>>>>>
/-! ### `emit` -/

@[simp] theorem emit_ls (op : IoOp) (s : State) : (emit op s).ls = s.ls := rfl
@[simp] theorem emit_fa (op : IoOp) (s : State) : (emit op s).fa = s.fa := rfl
@[simp] theorem emit_tf (op : IoOp) (s : State) : (emit op s).tf = s.tf := rfl
@[simp] theorem emit_cvs (op : IoOp) (s : State) : (emit op s).cvs = s.cvs := rfl
@[simp] theorem emit_qcmd (op : IoOp) (s : State) : (emit op s).qcmd = s.qcmd := rfl
@[simp] theorem emit_rb (op : IoOp) (s : State) : (emit op s).rb = s.rb := rfl
@[simp] theorem emit_tmrArmed (op : IoOp) (s : State) : (emit op s).tmrArmed = s.tmrArmed := rfl
@[simp] theorem emit_linectl (op : IoOp) (s : State) : (emit op s).linectl = s.linectl := rfl
@[simp] theorem emit_filt (op : IoOp) (s : State) : (emit op s).filt = s.filt := rfl
@[simp] theorem emit_ramp (op : IoOp) (s : State) : (emit op s).ramp = s.ramp := rfl
@[simp] theorem emit_duty (op : IoOp) (s : State) : (emit op s).duty = s.duty := rfl
@[simp] theorem emit_dout (op : IoOp) (s : State) : (emit op s).dout = s.dout := rfl
@[simp] theorem emit_pumpActive (op : IoOp) (s : State) : (emit op s).pumpActive = s.pumpActive := rfl
@[simp] theorem emit_driveSel (op : IoOp) (s : State) : (emit op s).driveSel = s.driveSel := rfl
@[simp] theorem emit_cfg (op : IoOp) (s : State) : (emit op s).cfg = s.cfg := rfl
@[simp] theorem emit_stall (op : IoOp) (s : State) : (emit op s).stall = s.stall := rfl
@[simp] theorem emit_io (op : IoOp) (s : State) : (emit op s).io = s.io ++ [op] := rfl
@[simp] theorem emit_drops (op : IoOp) (s : State) : (emit op s).drops = s.drops := rfl
@[simp] theorem emit_adc (op : IoOp) (s : State) : (emit op s).adc = s.adc := rfl
@[simp] theorem emit_draws (op : IoOp) (s : State) : (emit op s).draws = s.draws := rfl
@[simp] theorem emit_inbox (op : IoOp) (s : State) : (emit op s).inbox = s.inbox := rfl

/-! ### `txPush` -/

@[simp] theorem txPush_ls (b : Byte) (s : State) : (txPush b s).ls = s.ls := rfl
@[simp] theorem txPush_fa (b : Byte) (s : State) : (txPush b s).fa = s.fa := rfl
@[simp] theorem txPush_tf (b : Byte) (s : State) : (txPush b s).tf = s.tf := rfl
@[simp] theorem txPush_cvs (b : Byte) (s : State) : (txPush b s).cvs = s.cvs := rfl
@[simp] theorem txPush_qcmd (b : Byte) (s : State) : (txPush b s).qcmd = s.qcmd := rfl
@[simp] theorem txPush_rb (b : Byte) (s : State) : (txPush b s).rb = s.rb := rfl
@[simp] theorem txPush_tmrArmed (b : Byte) (s : State) : (txPush b s).tmrArmed = s.tmrArmed := rfl
@[simp] theorem txPush_linectl (b : Byte) (s : State) : (txPush b s).linectl = s.linectl := rfl
@[simp] theorem txPush_filt (b : Byte) (s : State) : (txPush b s).filt = s.filt := rfl
@[simp] theorem txPush_ramp (b : Byte) (s : State) : (txPush b s).ramp = s.ramp := rfl
@[simp] theorem txPush_duty (b : Byte) (s : State) : (txPush b s).duty = s.duty := rfl
@[simp] theorem txPush_dout (b : Byte) (s : State) : (txPush b s).dout = s.dout := rfl
@[simp] theorem txPush_pumpActive (b : Byte) (s : State) : (txPush b s).pumpActive = s.pumpActive := rfl
@[simp] theorem txPush_driveSel (b : Byte) (s : State) : (txPush b s).driveSel = s.driveSel := rfl
@[simp] theorem txPush_cfg (b : Byte) (s : State) : (txPush b s).cfg = s.cfg := rfl
@[simp] theorem txPush_stall (b : Byte) (s : State) : (txPush b s).stall = s.stall := rfl
@[simp] theorem txPush_io (b : Byte) (s : State) : (txPush b s).io = s.io ++ [.byte b] := rfl
@[simp] theorem txPush_drops (b : Byte) (s : State) : (txPush b s).drops = s.drops := rfl
@[simp] theorem txPush_adc (b : Byte) (s : State) : (txPush b s).adc = s.adc := rfl
@[simp] theorem txPush_draws (b : Byte) (s : State) : (txPush b s).draws = s.draws := rfl
@[simp] theorem txPush_inbox (b : Byte) (s : State) : (txPush b s).inbox = s.inbox := rfl

/-! ### `txIdle` -/

@[simp] theorem txIdle_ls (s : State) : (txIdle s).ls = s.ls := rfl
@[simp] theorem txIdle_fa (s : State) : (txIdle s).fa = s.fa := rfl
@[simp] theorem txIdle_tf (s : State) : (txIdle s).tf = s.tf := rfl
@[simp] theorem txIdle_cvs (s : State) : (txIdle s).cvs = s.cvs := rfl
@[simp] theorem txIdle_qcmd (s : State) : (txIdle s).qcmd = s.qcmd := rfl
@[simp] theorem txIdle_rb (s : State) : (txIdle s).rb = s.rb := rfl
@[simp] theorem txIdle_tmrArmed (s : State) : (txIdle s).tmrArmed = s.tmrArmed := rfl
@[simp] theorem txIdle_linectl (s : State) : (txIdle s).linectl = s.linectl := rfl
@[simp] theorem txIdle_filt (s : State) : (txIdle s).filt = s.filt := rfl
@[simp] theorem txIdle_ramp (s : State) : (txIdle s).ramp = s.ramp := rfl
@[simp] theorem txIdle_duty (s : State) : (txIdle s).duty = s.duty := rfl
@[simp] theorem txIdle_dout (s : State) : (txIdle s).dout = s.dout := rfl
@[simp] theorem txIdle_pumpActive (s : State) : (txIdle s).pumpActive = s.pumpActive := rfl
@[simp] theorem txIdle_driveSel (s : State) : (txIdle s).driveSel = s.driveSel := rfl
@[simp] theorem txIdle_cfg (s : State) : (txIdle s).cfg = s.cfg := rfl
@[simp] theorem txIdle_stall (s : State) : (txIdle s).stall = s.stall := rfl
@[simp] theorem txIdle_io (s : State) : (txIdle s).io = s.io ++ [.idle] := rfl
@[simp] theorem txIdle_drops (s : State) : (txIdle s).drops = s.drops := rfl
@[simp] theorem txIdle_adc (s : State) : (txIdle s).adc = s.adc := rfl
@[simp] theorem txIdle_draws (s : State) : (txIdle s).draws = s.draws := rfl
@[simp] theorem txIdle_inbox (s : State) : (txIdle s).inbox = s.inbox := rfl

/-! ### `timerArm` -/

@[simp] theorem timerArm_ls (s : State) : (timerArm s).ls = s.ls := rfl
@[simp] theorem timerArm_fa (s : State) : (timerArm s).fa = s.fa := rfl
@[simp] theorem timerArm_tf (s : State) : (timerArm s).tf = s.tf := rfl
@[simp] theorem timerArm_cvs (s : State) : (timerArm s).cvs = s.cvs := rfl
@[simp] theorem timerArm_qcmd (s : State) : (timerArm s).qcmd = s.qcmd := rfl
@[simp] theorem timerArm_rb (s : State) : (timerArm s).rb = s.rb := rfl
@[simp] theorem timerArm_tmrArmed (s : State) : (timerArm s).tmrArmed = true := rfl
@[simp] theorem timerArm_linectl (s : State) : (timerArm s).linectl = s.linectl := rfl
@[simp] theorem timerArm_filt (s : State) : (timerArm s).filt = s.filt := rfl
@[simp] theorem timerArm_ramp (s : State) : (timerArm s).ramp = s.ramp := rfl
@[simp] theorem timerArm_duty (s : State) : (timerArm s).duty = s.duty := rfl
@[simp] theorem timerArm_dout (s : State) : (timerArm s).dout = s.dout := rfl
@[simp] theorem timerArm_pumpActive (s : State) : (timerArm s).pumpActive = s.pumpActive := rfl
@[simp] theorem timerArm_driveSel (s : State) : (timerArm s).driveSel = s.driveSel := rfl
@[simp] theorem timerArm_cfg (s : State) : (timerArm s).cfg = s.cfg := rfl
@[simp] theorem timerArm_stall (s : State) : (timerArm s).stall = s.stall := rfl
@[simp] theorem timerArm_io (s : State) : (timerArm s).io = s.io ++ [.arm] := rfl
@[simp] theorem timerArm_drops (s : State) : (timerArm s).drops = s.drops := rfl
@[simp] theorem timerArm_adc (s : State) : (timerArm s).adc = s.adc := rfl
@[simp] theorem timerArm_draws (s : State) : (timerArm s).draws = s.draws := rfl
@[simp] theorem timerArm_inbox (s : State) : (timerArm s).inbox = s.inbox := rfl

/-! ### `pwmWrite` -/

@[simp] theorem pwmWrite_ls (n : Fin 7) (d : Word16) (s : State) : (pwmWrite n d s).ls = s.ls := rfl
@[simp] theorem pwmWrite_fa (n : Fin 7) (d : Word16) (s : State) : (pwmWrite n d s).fa = s.fa := rfl
@[simp] theorem pwmWrite_tf (n : Fin 7) (d : Word16) (s : State) : (pwmWrite n d s).tf = s.tf := rfl
@[simp] theorem pwmWrite_cvs (n : Fin 7) (d : Word16) (s : State) : (pwmWrite n d s).cvs = s.cvs := rfl
@[simp] theorem pwmWrite_qcmd (n : Fin 7) (d : Word16) (s : State) : (pwmWrite n d s).qcmd = s.qcmd := rfl
@[simp] theorem pwmWrite_rb (n : Fin 7) (d : Word16) (s : State) : (pwmWrite n d s).rb = s.rb := rfl
@[simp] theorem pwmWrite_tmrArmed (n : Fin 7) (d : Word16) (s : State) : (pwmWrite n d s).tmrArmed = s.tmrArmed := rfl
@[simp] theorem pwmWrite_linectl (n : Fin 7) (d : Word16) (s : State) : (pwmWrite n d s).linectl = s.linectl := rfl
@[simp] theorem pwmWrite_filt (n : Fin 7) (d : Word16) (s : State) : (pwmWrite n d s).filt = s.filt := rfl
@[simp] theorem pwmWrite_ramp (n : Fin 7) (d : Word16) (s : State) : (pwmWrite n d s).ramp = s.ramp := rfl
@[simp] theorem pwmWrite_duty (n : Fin 7) (d : Word16) (s : State) : (pwmWrite n d s).duty = s.duty.set n d := rfl
@[simp] theorem pwmWrite_dout (n : Fin 7) (d : Word16) (s : State) : (pwmWrite n d s).dout = s.dout := rfl
@[simp] theorem pwmWrite_pumpActive (n : Fin 7) (d : Word16) (s : State) : (pwmWrite n d s).pumpActive = s.pumpActive := rfl
@[simp] theorem pwmWrite_driveSel (n : Fin 7) (d : Word16) (s : State) : (pwmWrite n d s).driveSel = s.driveSel := rfl
@[simp] theorem pwmWrite_cfg (n : Fin 7) (d : Word16) (s : State) : (pwmWrite n d s).cfg = s.cfg := rfl
@[simp] theorem pwmWrite_stall (n : Fin 7) (d : Word16) (s : State) : (pwmWrite n d s).stall = s.stall := rfl
@[simp] theorem pwmWrite_io (n : Fin 7) (d : Word16) (s : State) : (pwmWrite n d s).io = s.io ++ [.pwm n d] := rfl
@[simp] theorem pwmWrite_drops (n : Fin 7) (d : Word16) (s : State) : (pwmWrite n d s).drops = s.drops := rfl
@[simp] theorem pwmWrite_adc (n : Fin 7) (d : Word16) (s : State) : (pwmWrite n d s).adc = s.adc := rfl
@[simp] theorem pwmWrite_draws (n : Fin 7) (d : Word16) (s : State) : (pwmWrite n d s).draws = s.draws := rfl
@[simp] theorem pwmWrite_inbox (n : Fin 7) (d : Word16) (s : State) : (pwmWrite n d s).inbox = s.inbox := rfl

/-! ### `pinWrite` -/

@[simp] theorem pinWrite_ls (n : Fin 3) (v : Bool) (s : State) : (pinWrite n v s).ls = s.ls := rfl
@[simp] theorem pinWrite_fa (n : Fin 3) (v : Bool) (s : State) : (pinWrite n v s).fa = s.fa := rfl
@[simp] theorem pinWrite_tf (n : Fin 3) (v : Bool) (s : State) : (pinWrite n v s).tf = s.tf := rfl
@[simp] theorem pinWrite_cvs (n : Fin 3) (v : Bool) (s : State) : (pinWrite n v s).cvs = s.cvs := rfl
@[simp] theorem pinWrite_qcmd (n : Fin 3) (v : Bool) (s : State) : (pinWrite n v s).qcmd = s.qcmd := rfl
@[simp] theorem pinWrite_rb (n : Fin 3) (v : Bool) (s : State) : (pinWrite n v s).rb = s.rb := rfl
@[simp] theorem pinWrite_tmrArmed (n : Fin 3) (v : Bool) (s : State) : (pinWrite n v s).tmrArmed = s.tmrArmed := rfl
@[simp] theorem pinWrite_linectl (n : Fin 3) (v : Bool) (s : State) : (pinWrite n v s).linectl = s.linectl := rfl
@[simp] theorem pinWrite_filt (n : Fin 3) (v : Bool) (s : State) : (pinWrite n v s).filt = s.filt := rfl
@[simp] theorem pinWrite_ramp (n : Fin 3) (v : Bool) (s : State) : (pinWrite n v s).ramp = s.ramp := rfl
@[simp] theorem pinWrite_duty (n : Fin 3) (v : Bool) (s : State) : (pinWrite n v s).duty = s.duty := rfl
@[simp] theorem pinWrite_dout (n : Fin 3) (v : Bool) (s : State) : (pinWrite n v s).dout = s.dout.set n v := rfl
@[simp] theorem pinWrite_pumpActive (n : Fin 3) (v : Bool) (s : State) : (pinWrite n v s).pumpActive = s.pumpActive := rfl
@[simp] theorem pinWrite_driveSel (n : Fin 3) (v : Bool) (s : State) : (pinWrite n v s).driveSel = s.driveSel := rfl
@[simp] theorem pinWrite_cfg (n : Fin 3) (v : Bool) (s : State) : (pinWrite n v s).cfg = s.cfg := rfl
@[simp] theorem pinWrite_stall (n : Fin 3) (v : Bool) (s : State) : (pinWrite n v s).stall = s.stall := rfl
@[simp] theorem pinWrite_io (n : Fin 3) (v : Bool) (s : State) : (pinWrite n v s).io = s.io ++ [.pin n v] := rfl
@[simp] theorem pinWrite_drops (n : Fin 3) (v : Bool) (s : State) : (pinWrite n v s).drops = s.drops := rfl
@[simp] theorem pinWrite_adc (n : Fin 3) (v : Bool) (s : State) : (pinWrite n v s).adc = s.adc := rfl
@[simp] theorem pinWrite_draws (n : Fin 3) (v : Bool) (s : State) : (pinWrite n v s).draws = s.draws := rfl
@[simp] theorem pinWrite_inbox (n : Fin 3) (v : Bool) (s : State) : (pinWrite n v s).inbox = s.inbox := rfl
<<<<<
**EXERCISE PROMPT:** Starting at the line above that contains "b s).qcmd = s.qcmd := rfl", repeat each line exactly up to and including the line that contains "b s).duty = s.duty := rfl", and stop there.

**ANSWER AREA:**
@[simp] theorem txPush_qcmd (b : Byte) (s : State) : (txPush b s).qcmd = s.qcmd := rfl
@[simp] theorem txPush_rb (b : Byte) (s : State) : (txPush b s).rb = s.rb := rfl
@[simp] theorem txPush_tmrArmed (b : Byte) (s : State) : (txPush b s).tmrArmed = s.tmrArmed := rfl
@[simp] theorem txPush_linectl (b : Byte) (s : State) : (txPush b s).linectl = s.linectl := rfl
@[simp] theorem txPush_filt (b : Byte) (s : State) : (txPush b s).filt = s.filt := rfl
@[simp] theorem txPush_ramp (b : Byte) (s : State) : (txPush b s).ramp = s.ramp := rfl
@[simp] theorem txPush_duty (b : Byte) (s : State) : (txPush b s).duty = s.duty := rfl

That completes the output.